Heikle Partnerwahl: Hat der Freier Wolbachia im Leibe?

Boku-Forscher analysieren, ob Raubmilben-Weibchen riechen können, welche Männchen ihrer evolutionären Fitness abträglich sind.

Ein Weibchen zwischen zwei Männchen, wen wird es wählen? An der Entscheidung hängt viel, die "Fitness" des Weibchens, ihr Beitrag zum Genpool der nächsten Generation. Denn die Männchen sehen zwar gleich aus, aber möglicherweise duften sie anders und vermutlich verhalten sie sich auch anders und zeigen damit, daß sie etwas im Leibe tragen, das über Qualität und Quantität der Nachkommen entscheidet: das Bakterium Wolbachia.

Das ist weit verbreitet unter den Arthropoden (Insekten und Spinnen) - etwa 75 Prozent aller Arten haben es in sich - und will überall nur eines: sich selbst fortpflanzen.

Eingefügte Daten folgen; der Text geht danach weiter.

/-! ### `writePmp` -/

@[simp] theorem writePmp_cfg (p : List PmpRegion) (s : State) : (writePmp p s).cfg = s.cfg := rfl
@[simp] theorem writePmp_hart (p : List PmpRegion) (s : State) : (writePmp p s).hart = s.hart := rfl
@[simp] theorem writePmp_parked (p : List PmpRegion) (s : State) : (writePmp p s).parked = s.parked := rfl
@[simp] theorem writePmp_fetchCopies (p : List PmpRegion) (s : State) : (writePmp p s).fetchCopies = s.fetchCopies := rfl
@[simp] theorem writePmp_regs (p : List PmpRegion) (s : State) : (writePmp p s).regs = s.regs := rfl
@[simp] theorem writePmp_pc (p : List PmpRegion) (s : State) : (writePmp p s).pc = s.pc := rfl
@[simp] theorem writePmp_priv (p : List PmpRegion) (s : State) : (writePmp p s).priv = s.priv := rfl
@[simp] theorem writePmp_virt (p : List PmpRegion) (s : State) : (writePmp p s).virt = s.virt := rfl
@[simp] theorem writePmp_mstatus (p : List PmpRegion) (s : State) : (writePmp p s).mstatus = s.mstatus := rfl
@[simp] theorem writePmp_vsstatus (p : List PmpRegion) (s : State) : (writePmp p s).vsstatus = s.vsstatus := rfl
@[simp] theorem writePmp_hstatus (p : List PmpRegion) (s : State) : (writePmp p s).hstatus = s.hstatus := rfl
@[simp] theorem writePmp_ctl (p : List PmpRegion) (s : State) : (writePmp p s).ctl = s.ctl := rfl
@[simp] theorem writePmp_satp (p : List PmpRegion) (s : State) : (writePmp p s).satp = s.satp := rfl
@[simp] theorem writePmp_vsatp (p : List PmpRegion) (s : State) : (writePmp p s).vsatp = s.vsatp := rfl
@[simp] theorem writePmp_hgatp (p : List PmpRegion) (s : State) : (writePmp p s).hgatp = s.hgatp := rfl
@[simp] theorem writePmp_mtvec (p : List PmpRegion) (s : State) : (writePmp p s).mtvec = s.mtvec := rfl
@[simp] theorem writePmp_mepc (p : List PmpRegion) (s : State) : (writePmp p s).mepc = s.mepc := rfl
@[simp] theorem writePmp_mcause (p : List PmpRegion) (s : State) : (writePmp p s).mcause = s.mcause := rfl
@[simp] theorem writePmp_mtval (p : List PmpRegion) (s : State) : (writePmp p s).mtval = s.mtval := rfl
@[simp] theorem writePmp_mtval2 (p : List PmpRegion) (s : State) : (writePmp p s).mtval2 = s.mtval2 := rfl
@[simp] theorem writePmp_mtinst (p : List PmpRegion) (s : State) : (writePmp p s).mtinst = s.mtinst := rfl
@[simp] theorem writePmp_medeleg (p : List PmpRegion) (s : State) : (writePmp p s).medeleg = s.medeleg := rfl
@[simp] theorem writePmp_stvec (p : List PmpRegion) (s : State) : (writePmp p s).stvec = s.stvec := rfl
@[simp] theorem writePmp_sepc (p : List PmpRegion) (s : State) : (writePmp p s).sepc = s.sepc := rfl
@[simp] theorem writePmp_scause (p : List PmpRegion) (s : State) : (writePmp p s).scause = s.scause := rfl
@[simp] theorem writePmp_stval (p : List PmpRegion) (s : State) : (writePmp p s).stval = s.stval := rfl
@[simp] theorem writePmp_hedeleg (p : List PmpRegion) (s : State) : (writePmp p s).hedeleg = s.hedeleg := rfl
@[simp] theorem writePmp_htval (p : List PmpRegion) (s : State) : (writePmp p s).htval = s.htval := rfl
@[simp] theorem writePmp_htinst (p : List PmpRegion) (s : State) : (writePmp p s).htinst = s.htinst := rfl
@[simp] theorem writePmp_vstvec (p : List PmpRegion) (s : State) : (writePmp p s).vstvec = s.vstvec := rfl
@[simp] theorem writePmp_vsepc (p : List PmpRegion) (s : State) : (writePmp p s).vsepc = s.vsepc := rfl
@[simp] theorem writePmp_vscause (p : List PmpRegion) (s : State) : (writePmp p s).vscause = s.vscause := rfl
@[simp] theorem writePmp_vstval (p : List PmpRegion) (s : State) : (writePmp p s).vstval = s.vstval := rfl
@[simp] theorem writePmp_tselect (p : List PmpRegion) (s : State) : (writePmp p s).tselect = s.tselect := rfl
@[simp] theorem writePmp_triggers (p : List PmpRegion) (s : State) : (writePmp p s).triggers = s.triggers := rfl
@[simp] theorem writePmp_pmp (p : List PmpRegion) (s : State) : (writePmp p s).pmp = p := rfl
@[simp] theorem writePmp_translations (p : List PmpRegion) (s : State) : (writePmp p s).translations = s.translations := rfl
@[simp] theorem writePmp_walkEpoch (p : List PmpRegion) (s : State) : (writePmp p s).walkEpoch = s.walkEpoch + 1 := rfl
@[simp] theorem writePmp_mem (p : List PmpRegion) (s : State) : (writePmp p s).mem = s.mem := rfl
@[simp] theorem writePmp_memSources (p : List PmpRegion) (s : State) : (writePmp p s).memSources = s.memSources := rfl
@[simp] theorem writePmp_pending (p : List PmpRegion) (s : State) : (writePmp p s).pending = s.pending := rfl
@[simp] theorem writePmp_caches (p : List PmpRegion) (s : State) : (writePmp p s).caches = s.caches := rfl
@[simp] theorem writePmp_reservations (p : List PmpRegion) (s : State) : (writePmp p s).reservations = s.reservations := rfl
@[simp] theorem writePmp_history (p : List PmpRegion) (s : State) : (writePmp p s).history = s.history := rfl
@[simp] theorem writePmp_seq (p : List PmpRegion) (s : State) : (writePmp p s).seq = s.seq := rfl
@[simp] theorem writePmp_regDeps (p : List PmpRegion) (s : State) : (writePmp p s).regDeps = s.regDeps := rfl
@[simp] theorem writePmp_ctrlDeps (p : List PmpRegion) (s : State) : (writePmp p s).ctrlDeps = s.ctrlDeps := rfl
@[simp] theorem writePmp_schedule (p : List PmpRegion) (s : State) : (writePmp p s).schedule = s.schedule := rfl
@[simp] theorem writePmp_draws (p : List PmpRegion) (s : State) : (writePmp p s).draws = s.draws := rfl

Das kann es aber nur von einer Wirtsgeneration zur nächsten - Wolbachia lebt nicht frei in der Umwelt wie viele andere Bakterien, sondern in den Zellen der Wirte -, und das kann es nur über das Zytoplasma der Eier, nicht über die Spermien. Deshalb arbeitet Wolbachia auf den unterschiedlichsten Wegen darauf hin, die Zahl der infizierten Weibchen in den Populationen zu heben: In manchen Arten werden durch das Bakterium die Männchen verweiblicht, in anderen werden sie früh getötet und dienen ihren Schwestern als Futter.

"Aber der häufigste Mechanismus ist die unidirektionale zytoplasmatische Inkompatibilität", erklärt Peter Schausberger (Institut für Pflanzenschutz, Wiener Universität für Bodenkultur): "Wenn nicht infizierte Weibchen von infizierten Männchen befruchtet werden, gibt es überhaupt weniger lebensfähige Nachkommen, und das sind fast nur Männchen. So werden die nicht infizierten Weibchen aus der Population hinausgedrängt. Das vermuten wir auch bei unserem Labortier, der Raubmilbe Phytoseiulus persimilis."

Wir, das sind Schausberger und seine Dissertantin Monika Enigl, die - im Rahmen eines Wissenschaftsfonds-Projekts - im Labor die Raubmilben züchten und sie mit ihrer natürlichen Beute füttern, Spinnmilben. Die Milben stammen von Forscherkollegen aus der halben Welt, Enigl und Schausberger bauen aus ihnen zwei "genetisch ähnliche" Kolonien auf, eine Wolbachia-befallene und eine -freie (die Bakterien lassen sich mit Antibiotika und/oder hohen Temperaturen vertreiben).

Widerwillige Paarung?

Dann werden die Wahlversuche durchgeführt: Bei anderen Milben hat man bemerkt, daß die Infektion sich nicht durch die Population ausbreitet, sondern auf konstantem Niveau bleibt - daß also die Wirte Gegenstrategien gegen den ungebetenen Gast haben und ihre Partner mit Bedacht wählen.

Deshalb will Enigl beobachten, ob die Weibchen zwischen infizierten und nichtinfizierten Männchen unterscheiden können und wie sie reagieren: ob sich sie sich widerwilliger mit Infizierten paaren, und ob sie Fehler wieder gut machen, indem sich nach Paarungen mit infizierten noch einmal mit nicht infizierten Männchen paaren.

Das ist nicht nur für die Grundlagen der Verhaltensökologie interessant, es kann praktische Konsequenzen haben: Die Raubmilbe wird weltweit im biologischen Pflanzenschutz gegen Spinnmilben eingesetzt, Wolbachia könnte mit darüber entscheiden, ob Populationen besser oder schlechter gedeihen. Und Wolbachia könnte sich nützlich machen, als Genfähre: Eine amerikanische Forscherin denkt darüber nach, ob man mit ihr erwünschte Eigenschaften in die Raubmilben einschleusen könnte, etwa Resistenzen gegen Herbizide oder Trockenheit.